● **Exercise brief**
Write the entries out exactly, with the final line being the one containing "State.reset.mgmt with fwOk".

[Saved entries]
────────────────
-- ==== Sys2Proof/Tests/Slice0.lean ====
section
/-! SUPPORT. Tests: the checks of WellFormed, worked examples of the spec, and for every statement that has hypotheses a state and
operands that meet them, clause by clause. -/

namespace Sys2Proof.Tests

set_option Elab.async false

open Sys2Proof Sys2Proof.Machine

/-! ### Small states -/

/-- Every domain is on, CP0's firmware runs, REFCLK and rendering run, both ports speak UHP3, port A is the supervisor's, and wave
memory is ready. -/
def dev : State :=
  { State.reset with
    pwr := { State.reset.pwr with dom := State.reset.pwr.dom.map fun d => { d with st := .on } }
    mgmt := { State.reset.mgmt with fwOk := true }
    time := { State.reset.time with counting := true, refclk := true, running := true, rclk := 7372800, et := 1000000 }
    sched := { State.reset.sched with cfg := 0x80000000#32, cfgSet := true, nextClose := 63, nextBound := 62 }
    halls := State.reset.halls.upd 0 fun h =>
      { h with alive := true, rv := 1, binding := 0x40000000#32, nHe := 1, hb := 196608, hs := 32, hd := 65536, quota := 16,
               mask := [(0, BitVec.allOnes 64)], engs := [{ he := 0, phys := [(0, some 0)], hb := 196608, hs := 32, hd := 65536, drain := false, left := false, again := false }] }
    eng := State.reset.eng.map fun x => { x with next := 61 }
    mez := { State.reset.mez with next := 60 }
    out := { State.reset.out with next := 59, p := 1, q := 2, wclkOk := true }
    dac := { State.reset.dac with wclkOk := true, vrefOk := true, nr := 96, edge := 20 }
    tdm := { State.reset.tdm with running := true, edge := 20, inEdge := 20 }
    foyer := { State.reset.foyer with
      sup := some 0
      port := State.reset.foyer.port.map fun q => { q with st := .uhp3, rdy := true, version := 0x0302, width := 4 } }
    mem := { State.reset.mem with ready := true } }

/-- The bytes of a ring command. -/
def entry (op flags : Nat) (pay : List Byte) : List Byte :=
  leBytes 2 op ++ leBytes 2 pay.length ++ leBytes 2 7 ++ leBytes 2 flags ++ pay

/-- The entries it takes. -/
def entriesOf (pay : List Byte) : Nat := if pay.length ≤ 56 then 1 else 1 + (pay.length - 56 + 63) / 64

/-- A memory that holds bytes from an address on. -/
def cells (base : Nat) (bs : List Byte) : Memory := (bs.zipIdx.filter fun x => x.1 != 0#8).map fun x => (base + x.2, x.1)

/-- `s` with one command at the head of hall `h`'s ring. -/
def posted (s : State) (h : Fin 8) (op flags : Nat) (pay : List Byte) : State :=
  { s with foyer := { s.foyer with sram := cells (cmdBase h) (entry op flags pay) } }.updRing h fun r =>
    { r with cmdTail := BitVec.ofNat 16 (entriesOf pay) }

/-- The command that CP0 then finds. -/
def cmdOf (op flags : Nat) (pay : List Byte) : Cmd := { op := op, tag := 7, flags := flags, len := pay.length, pay := pay, via := .ring }

/-- Hall `h` finds a command to take. -/
abbrev Found (s : State) (o : Opcode) (flags : Nat) (pay : List Byte) : Prop :=
  (posted s 0 o.op flags pay).Takes o 0 (cmdOf o.op flags pay) (entriesOf pay)

/-! ### Well-formed commands -/

theorem test_ill_formed_commands_are_refused :
    (Instr.engineRenderFrame 0 [(4194304, 0, 1)]).wf = false ∧ (Instr.specBlock [(0, 72, 1)]).wf = false ∧
    (Instr.scrubPatrolRead 0 [(0, 0, 256)]).wf = false ∧ (Instr.scrubWriteBack 0 [(4194304, 0, 1)]).wf = false ∧
    (Instr.pageScrubEnd 0 [(4194304, 0, 1)]).wf = false ∧ (Instr.tdmInputFrame []).wf = false ∧
    (Instr.tdmInputFrame [List.replicate 16 0, List.replicate 17 0]).wf = false ∧
    (Instr.wr 0 0 (List.replicate 256 0)).wf = false ∧ (Instr.reservedTransactionCode 0 0x37 0 0 [] .none).wf = false ∧
    (Instr.reservedTransactionCode 0 0x3E 0 0 [] .none).wf = false ∧ (Instr.tempSample []).wf = false ∧
    (Instr.tempSample (List.replicate 10 32768)).wf = false ∧ (Instr.voltageSample (List.replicate 16 65536)).wf = false ∧
    (Instr.voltageSample []).wf = false ∧ (Instr.paceReading 0 65536).wf = false := by decide +kernel

theorem test_long_payloads_are_refused :
    (∀ bs : List Byte, 65536 ≤ bs.length → payloadWf bs = false) ∧ (∀ bs p a b ad ph, (Instr.write p a ad bs ph).wf = payloadWf bs ∧
      (Instr.doorbell p a ad bs ph).wf = payloadWf bs ∧ (Instr.cplAck p a ad bs ph).wf = payloadWf bs ∧
      (Instr.regWrite p a ad bs ph).wf = payloadWf bs ∧ (Instr.bulk p a ad bs ph).wf = payloadWf bs ∧
      (Instr.byeTransaction p a ad bs ph).wf = payloadWf bs ∧ (Instr.hello p a ad bs ph).wf = payloadWf bs ∧
      (payloadWf bs = false → (Instr.reservedTransactionCode p b a ad bs ph).wf = false)) := by
  refine ⟨fun bs h => by simp [payloadWf]; omega, fun bs p a b ad ph => ⟨rfl, rfl, rfl, rfl, rfl, rfl, rfl, fun h => by simp [Instr.wf, h]⟩⟩

theorem test_an_ill_formed_command_is_refused : exec (.paceReading 0 65536) dev = .refused .illFormed := by rfl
────────────────
● **Output**
-- ==== Sys2Proof/Tests/Slice0.lean ====
section
/-! SUPPORT. Tests: the checks of WellFormed, worked examples of the spec, and for every statement that has hypotheses a state and
operands that meet them, clause by clause. -/

namespace Sys2Proof.Tests

set_option Elab.async false

open Sys2Proof Sys2Proof.Machine

/-! ### Small states -/

/-- Every domain is on, CP0's firmware runs, REFCLK and rendering run, both ports speak UHP3, port A is the supervisor's, and wave
memory is ready. -/
def dev : State :=
  { State.reset with
    pwr := { State.reset.pwr with dom := State.reset.pwr.dom.map fun d => { d with st := .on } }
    mgmt := { State.reset.mgmt with fwOk := true }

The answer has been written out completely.